### Required work
Your answer should be an exact copy of the lines from the start of the entries to the line containing "let g := v.1.rp.gs", both included.

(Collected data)
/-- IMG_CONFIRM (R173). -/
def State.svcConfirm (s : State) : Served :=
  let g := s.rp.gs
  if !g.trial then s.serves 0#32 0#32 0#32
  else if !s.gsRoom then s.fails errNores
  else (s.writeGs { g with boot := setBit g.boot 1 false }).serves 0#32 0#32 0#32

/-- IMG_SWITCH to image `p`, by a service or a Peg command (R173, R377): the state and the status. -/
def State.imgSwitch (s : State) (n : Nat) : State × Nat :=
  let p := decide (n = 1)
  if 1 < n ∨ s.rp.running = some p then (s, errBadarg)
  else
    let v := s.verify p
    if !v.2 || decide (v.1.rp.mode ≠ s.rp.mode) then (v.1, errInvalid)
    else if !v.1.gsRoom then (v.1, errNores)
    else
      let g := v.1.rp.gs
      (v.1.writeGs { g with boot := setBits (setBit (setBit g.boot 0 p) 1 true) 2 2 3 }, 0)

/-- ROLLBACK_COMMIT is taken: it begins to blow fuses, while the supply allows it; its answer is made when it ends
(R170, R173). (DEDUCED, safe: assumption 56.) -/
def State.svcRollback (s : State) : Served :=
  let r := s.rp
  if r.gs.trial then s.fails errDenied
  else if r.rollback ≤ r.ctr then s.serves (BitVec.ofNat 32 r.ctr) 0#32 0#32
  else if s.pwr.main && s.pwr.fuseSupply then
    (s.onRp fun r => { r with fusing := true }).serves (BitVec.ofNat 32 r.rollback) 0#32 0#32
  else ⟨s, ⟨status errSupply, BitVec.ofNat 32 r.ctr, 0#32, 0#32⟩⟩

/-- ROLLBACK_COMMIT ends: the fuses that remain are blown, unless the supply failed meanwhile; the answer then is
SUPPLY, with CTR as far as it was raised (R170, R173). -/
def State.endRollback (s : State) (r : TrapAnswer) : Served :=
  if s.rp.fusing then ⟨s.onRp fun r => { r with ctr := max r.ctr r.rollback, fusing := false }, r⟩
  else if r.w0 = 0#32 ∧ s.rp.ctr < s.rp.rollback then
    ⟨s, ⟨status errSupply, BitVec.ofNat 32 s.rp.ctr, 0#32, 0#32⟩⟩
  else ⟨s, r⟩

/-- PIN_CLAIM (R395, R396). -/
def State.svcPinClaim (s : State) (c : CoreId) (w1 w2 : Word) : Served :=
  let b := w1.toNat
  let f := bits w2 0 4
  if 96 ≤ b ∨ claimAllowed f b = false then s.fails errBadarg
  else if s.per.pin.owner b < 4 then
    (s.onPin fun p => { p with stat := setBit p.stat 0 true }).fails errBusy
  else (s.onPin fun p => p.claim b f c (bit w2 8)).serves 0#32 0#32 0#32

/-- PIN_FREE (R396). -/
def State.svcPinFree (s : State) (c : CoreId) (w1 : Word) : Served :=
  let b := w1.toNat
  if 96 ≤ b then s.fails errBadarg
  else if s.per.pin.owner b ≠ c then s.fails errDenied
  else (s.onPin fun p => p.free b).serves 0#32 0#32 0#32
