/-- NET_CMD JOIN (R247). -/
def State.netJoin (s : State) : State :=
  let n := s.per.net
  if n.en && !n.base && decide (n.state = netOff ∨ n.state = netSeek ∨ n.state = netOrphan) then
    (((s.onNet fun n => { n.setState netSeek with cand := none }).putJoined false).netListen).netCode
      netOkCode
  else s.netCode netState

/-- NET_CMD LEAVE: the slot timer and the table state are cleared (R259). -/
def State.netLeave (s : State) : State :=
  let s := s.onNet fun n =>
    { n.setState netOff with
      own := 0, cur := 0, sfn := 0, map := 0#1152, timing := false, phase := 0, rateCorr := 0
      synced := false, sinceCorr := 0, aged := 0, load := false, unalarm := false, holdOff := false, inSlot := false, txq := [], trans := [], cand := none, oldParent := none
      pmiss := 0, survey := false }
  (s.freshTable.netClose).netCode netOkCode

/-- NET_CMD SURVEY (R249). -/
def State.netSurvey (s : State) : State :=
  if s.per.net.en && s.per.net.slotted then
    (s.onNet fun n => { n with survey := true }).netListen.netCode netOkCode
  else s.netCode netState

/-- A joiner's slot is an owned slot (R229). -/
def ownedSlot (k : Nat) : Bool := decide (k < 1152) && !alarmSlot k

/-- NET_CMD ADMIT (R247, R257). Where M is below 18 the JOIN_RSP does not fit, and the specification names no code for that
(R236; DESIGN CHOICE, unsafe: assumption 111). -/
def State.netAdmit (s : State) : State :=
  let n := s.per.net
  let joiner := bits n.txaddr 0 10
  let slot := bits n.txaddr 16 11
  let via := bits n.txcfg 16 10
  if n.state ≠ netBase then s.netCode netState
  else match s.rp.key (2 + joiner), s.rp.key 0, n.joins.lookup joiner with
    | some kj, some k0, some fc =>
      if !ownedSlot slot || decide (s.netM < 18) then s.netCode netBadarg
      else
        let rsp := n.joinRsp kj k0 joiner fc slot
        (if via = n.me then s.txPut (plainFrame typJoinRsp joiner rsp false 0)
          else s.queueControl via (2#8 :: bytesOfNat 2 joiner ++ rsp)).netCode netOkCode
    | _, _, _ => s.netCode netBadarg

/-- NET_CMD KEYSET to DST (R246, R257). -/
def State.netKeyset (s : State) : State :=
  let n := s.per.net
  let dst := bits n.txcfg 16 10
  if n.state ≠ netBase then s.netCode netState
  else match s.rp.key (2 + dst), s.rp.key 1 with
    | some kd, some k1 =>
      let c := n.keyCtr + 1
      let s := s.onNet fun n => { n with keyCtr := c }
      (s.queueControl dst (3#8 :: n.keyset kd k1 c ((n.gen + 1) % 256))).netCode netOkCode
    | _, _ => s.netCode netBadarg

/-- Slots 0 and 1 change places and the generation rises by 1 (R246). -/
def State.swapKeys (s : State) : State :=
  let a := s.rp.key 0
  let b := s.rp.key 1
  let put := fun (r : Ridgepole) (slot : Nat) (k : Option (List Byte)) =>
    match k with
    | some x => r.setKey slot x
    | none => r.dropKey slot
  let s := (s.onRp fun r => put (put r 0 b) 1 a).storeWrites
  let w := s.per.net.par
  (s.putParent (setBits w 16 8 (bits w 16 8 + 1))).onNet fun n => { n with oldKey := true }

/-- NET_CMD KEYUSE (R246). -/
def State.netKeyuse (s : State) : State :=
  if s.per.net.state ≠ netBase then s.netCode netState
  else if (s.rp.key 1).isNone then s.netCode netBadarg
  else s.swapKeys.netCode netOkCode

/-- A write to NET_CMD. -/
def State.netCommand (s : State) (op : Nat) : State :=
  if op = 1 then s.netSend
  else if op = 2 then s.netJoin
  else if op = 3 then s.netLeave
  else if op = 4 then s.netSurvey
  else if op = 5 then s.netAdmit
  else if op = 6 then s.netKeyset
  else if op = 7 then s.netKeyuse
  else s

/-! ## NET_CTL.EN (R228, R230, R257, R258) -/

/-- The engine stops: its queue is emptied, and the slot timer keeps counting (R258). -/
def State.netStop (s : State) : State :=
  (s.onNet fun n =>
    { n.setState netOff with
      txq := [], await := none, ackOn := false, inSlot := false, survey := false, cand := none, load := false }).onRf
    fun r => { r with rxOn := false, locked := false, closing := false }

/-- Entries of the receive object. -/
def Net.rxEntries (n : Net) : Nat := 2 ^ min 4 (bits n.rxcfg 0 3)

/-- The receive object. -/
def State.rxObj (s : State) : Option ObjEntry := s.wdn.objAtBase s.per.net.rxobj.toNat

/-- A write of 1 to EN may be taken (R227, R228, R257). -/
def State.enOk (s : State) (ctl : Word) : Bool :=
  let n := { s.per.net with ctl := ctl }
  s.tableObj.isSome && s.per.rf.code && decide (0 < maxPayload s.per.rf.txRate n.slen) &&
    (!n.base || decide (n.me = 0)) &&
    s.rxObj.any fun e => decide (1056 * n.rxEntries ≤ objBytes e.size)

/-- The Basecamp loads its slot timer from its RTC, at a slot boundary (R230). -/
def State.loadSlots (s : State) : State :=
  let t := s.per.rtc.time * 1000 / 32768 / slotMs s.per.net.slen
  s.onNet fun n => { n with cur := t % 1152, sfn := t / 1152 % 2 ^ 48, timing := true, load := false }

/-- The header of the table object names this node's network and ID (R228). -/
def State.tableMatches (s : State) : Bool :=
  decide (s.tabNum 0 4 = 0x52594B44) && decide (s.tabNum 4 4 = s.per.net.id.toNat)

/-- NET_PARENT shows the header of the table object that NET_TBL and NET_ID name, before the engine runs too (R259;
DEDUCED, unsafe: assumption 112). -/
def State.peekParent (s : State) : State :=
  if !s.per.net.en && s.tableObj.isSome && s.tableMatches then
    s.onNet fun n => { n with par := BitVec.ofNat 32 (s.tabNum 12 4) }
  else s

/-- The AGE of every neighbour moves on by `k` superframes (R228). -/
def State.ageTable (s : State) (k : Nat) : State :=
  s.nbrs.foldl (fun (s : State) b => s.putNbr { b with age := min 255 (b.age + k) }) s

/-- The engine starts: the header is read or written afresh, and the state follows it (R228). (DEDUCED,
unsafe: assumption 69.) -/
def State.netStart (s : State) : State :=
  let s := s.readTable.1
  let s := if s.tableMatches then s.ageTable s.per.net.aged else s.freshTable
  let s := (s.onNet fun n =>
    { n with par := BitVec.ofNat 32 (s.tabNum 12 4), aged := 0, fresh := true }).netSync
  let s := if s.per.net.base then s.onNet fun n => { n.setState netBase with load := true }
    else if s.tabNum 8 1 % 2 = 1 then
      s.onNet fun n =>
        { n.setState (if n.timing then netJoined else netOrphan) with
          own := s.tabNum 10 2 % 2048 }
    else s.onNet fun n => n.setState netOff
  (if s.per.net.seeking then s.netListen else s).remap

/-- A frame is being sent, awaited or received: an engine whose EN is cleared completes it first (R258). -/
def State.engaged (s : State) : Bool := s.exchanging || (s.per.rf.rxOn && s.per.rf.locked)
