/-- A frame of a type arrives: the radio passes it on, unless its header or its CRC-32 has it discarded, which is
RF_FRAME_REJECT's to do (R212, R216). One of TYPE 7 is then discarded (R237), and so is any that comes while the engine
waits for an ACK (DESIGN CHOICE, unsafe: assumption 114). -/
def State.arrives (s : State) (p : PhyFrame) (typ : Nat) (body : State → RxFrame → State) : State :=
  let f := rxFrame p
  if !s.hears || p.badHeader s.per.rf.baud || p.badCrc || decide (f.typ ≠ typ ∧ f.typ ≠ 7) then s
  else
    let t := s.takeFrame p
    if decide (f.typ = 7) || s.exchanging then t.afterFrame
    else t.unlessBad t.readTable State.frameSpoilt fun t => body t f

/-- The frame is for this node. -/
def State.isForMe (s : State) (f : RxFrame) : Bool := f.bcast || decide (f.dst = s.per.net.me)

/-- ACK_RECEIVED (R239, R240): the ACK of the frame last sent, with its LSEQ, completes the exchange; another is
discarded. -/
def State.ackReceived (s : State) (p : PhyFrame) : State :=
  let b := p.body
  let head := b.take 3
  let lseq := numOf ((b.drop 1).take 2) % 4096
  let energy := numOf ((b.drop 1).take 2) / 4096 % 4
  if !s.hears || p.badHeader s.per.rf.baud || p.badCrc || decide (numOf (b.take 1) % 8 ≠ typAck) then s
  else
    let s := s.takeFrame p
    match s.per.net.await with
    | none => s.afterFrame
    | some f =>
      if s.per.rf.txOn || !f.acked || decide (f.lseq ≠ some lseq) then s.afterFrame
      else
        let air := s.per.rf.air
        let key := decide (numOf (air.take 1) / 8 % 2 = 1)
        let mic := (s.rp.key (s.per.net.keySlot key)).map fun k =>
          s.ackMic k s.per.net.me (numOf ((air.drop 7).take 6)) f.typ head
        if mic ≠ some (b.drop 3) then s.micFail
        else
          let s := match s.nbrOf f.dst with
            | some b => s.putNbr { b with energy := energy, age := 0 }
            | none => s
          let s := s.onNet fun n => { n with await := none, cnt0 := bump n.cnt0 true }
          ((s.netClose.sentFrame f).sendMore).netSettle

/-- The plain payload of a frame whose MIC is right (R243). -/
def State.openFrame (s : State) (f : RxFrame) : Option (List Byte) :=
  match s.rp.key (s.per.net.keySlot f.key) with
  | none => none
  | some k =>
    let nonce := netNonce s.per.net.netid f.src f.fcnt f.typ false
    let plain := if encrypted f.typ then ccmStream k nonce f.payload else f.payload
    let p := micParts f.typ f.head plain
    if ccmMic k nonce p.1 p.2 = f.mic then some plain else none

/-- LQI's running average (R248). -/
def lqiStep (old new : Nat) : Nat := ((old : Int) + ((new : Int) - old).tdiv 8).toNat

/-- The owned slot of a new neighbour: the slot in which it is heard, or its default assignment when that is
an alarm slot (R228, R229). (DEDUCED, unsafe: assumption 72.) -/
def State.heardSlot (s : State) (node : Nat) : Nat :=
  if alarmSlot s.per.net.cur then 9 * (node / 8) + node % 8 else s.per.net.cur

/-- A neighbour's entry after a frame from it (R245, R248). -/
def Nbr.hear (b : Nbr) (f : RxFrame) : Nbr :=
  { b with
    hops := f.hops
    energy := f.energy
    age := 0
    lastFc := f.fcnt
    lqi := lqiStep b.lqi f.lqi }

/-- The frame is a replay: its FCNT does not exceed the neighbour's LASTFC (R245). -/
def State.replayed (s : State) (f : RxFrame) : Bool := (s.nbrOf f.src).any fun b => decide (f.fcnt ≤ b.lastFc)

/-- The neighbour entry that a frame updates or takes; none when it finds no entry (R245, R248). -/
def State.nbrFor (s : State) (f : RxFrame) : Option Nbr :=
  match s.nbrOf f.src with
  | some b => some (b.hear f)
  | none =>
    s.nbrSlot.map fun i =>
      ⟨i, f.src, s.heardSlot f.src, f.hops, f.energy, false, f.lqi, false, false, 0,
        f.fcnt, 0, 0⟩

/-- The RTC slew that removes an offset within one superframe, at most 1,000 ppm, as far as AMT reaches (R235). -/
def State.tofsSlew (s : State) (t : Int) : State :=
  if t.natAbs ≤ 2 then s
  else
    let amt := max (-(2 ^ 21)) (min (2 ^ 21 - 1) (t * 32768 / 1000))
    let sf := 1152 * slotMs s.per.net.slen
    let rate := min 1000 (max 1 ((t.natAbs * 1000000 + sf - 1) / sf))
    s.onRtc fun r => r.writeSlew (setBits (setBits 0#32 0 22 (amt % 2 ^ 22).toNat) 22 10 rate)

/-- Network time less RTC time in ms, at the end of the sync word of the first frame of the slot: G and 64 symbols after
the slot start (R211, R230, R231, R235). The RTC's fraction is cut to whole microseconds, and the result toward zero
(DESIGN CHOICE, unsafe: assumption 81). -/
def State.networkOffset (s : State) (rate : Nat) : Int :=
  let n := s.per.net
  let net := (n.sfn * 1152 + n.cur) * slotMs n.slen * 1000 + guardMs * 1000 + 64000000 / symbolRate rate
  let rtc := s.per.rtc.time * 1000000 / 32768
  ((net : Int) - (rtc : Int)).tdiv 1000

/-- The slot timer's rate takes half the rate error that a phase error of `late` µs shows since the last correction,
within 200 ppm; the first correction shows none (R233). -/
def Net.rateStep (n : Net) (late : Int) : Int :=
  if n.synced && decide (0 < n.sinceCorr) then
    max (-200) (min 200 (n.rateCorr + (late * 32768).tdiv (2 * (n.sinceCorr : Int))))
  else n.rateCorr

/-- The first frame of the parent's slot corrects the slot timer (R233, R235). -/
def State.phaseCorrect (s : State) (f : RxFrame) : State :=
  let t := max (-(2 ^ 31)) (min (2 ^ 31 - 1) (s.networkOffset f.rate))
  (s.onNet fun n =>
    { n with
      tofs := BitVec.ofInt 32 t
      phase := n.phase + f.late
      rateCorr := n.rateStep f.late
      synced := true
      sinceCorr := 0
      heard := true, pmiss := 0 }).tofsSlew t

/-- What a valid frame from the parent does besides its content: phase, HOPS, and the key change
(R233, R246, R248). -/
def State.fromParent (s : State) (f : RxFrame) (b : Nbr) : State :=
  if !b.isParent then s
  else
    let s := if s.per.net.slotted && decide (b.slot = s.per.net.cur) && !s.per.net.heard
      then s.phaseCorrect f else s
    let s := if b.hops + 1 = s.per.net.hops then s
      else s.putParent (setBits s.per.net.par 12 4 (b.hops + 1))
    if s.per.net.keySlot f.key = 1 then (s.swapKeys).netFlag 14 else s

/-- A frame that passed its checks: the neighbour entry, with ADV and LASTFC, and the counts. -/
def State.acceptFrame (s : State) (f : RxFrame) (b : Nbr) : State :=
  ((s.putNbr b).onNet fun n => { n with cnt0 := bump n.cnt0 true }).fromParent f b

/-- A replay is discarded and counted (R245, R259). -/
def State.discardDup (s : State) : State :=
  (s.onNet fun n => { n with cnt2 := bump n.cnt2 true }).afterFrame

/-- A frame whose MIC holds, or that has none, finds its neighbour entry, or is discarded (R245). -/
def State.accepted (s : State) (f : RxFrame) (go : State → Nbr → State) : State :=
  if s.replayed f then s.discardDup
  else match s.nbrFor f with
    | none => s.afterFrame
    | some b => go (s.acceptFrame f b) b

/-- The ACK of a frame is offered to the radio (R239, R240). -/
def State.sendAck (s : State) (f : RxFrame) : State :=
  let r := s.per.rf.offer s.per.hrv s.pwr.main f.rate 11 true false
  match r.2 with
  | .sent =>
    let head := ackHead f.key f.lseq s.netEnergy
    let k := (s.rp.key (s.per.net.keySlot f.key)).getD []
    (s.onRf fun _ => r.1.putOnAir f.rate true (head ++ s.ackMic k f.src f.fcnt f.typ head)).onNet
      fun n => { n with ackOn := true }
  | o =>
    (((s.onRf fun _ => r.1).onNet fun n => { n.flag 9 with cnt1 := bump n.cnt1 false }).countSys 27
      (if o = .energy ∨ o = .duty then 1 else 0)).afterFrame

### Result
/-- IMG_CONFIRM (R173). -/
def State.svcConfirm (s : State) : Served :=
  let g := s.rp.gs
  if !g.trial then s.serves 0#32 0#32 0#32
  else if !s.gsRoom then s.fails errNores
  else (s.writeGs { g with boot := setBit g.boot 1 false }).serves 0#32 0#32 0#32

/-- IMG_SWITCH to image `p`, by a service or a Peg command (R173, R377): the state and the status. -/
def State.imgSwitch (s : State) (n : Nat) : State × Nat :=
  let p := decide (n = 1)
  if 1 < n ∨ s.rp.running = some p then (s, errBadarg)
  else
    let v := s.verify p
    if !v.2 || decide (v.1.rp.mode ≠ s.rp.mode) then (v.1, errInvalid)
    else if !v.1.gsRoom then (v.1, errNores)
    else
      let g := v.1.rp.gs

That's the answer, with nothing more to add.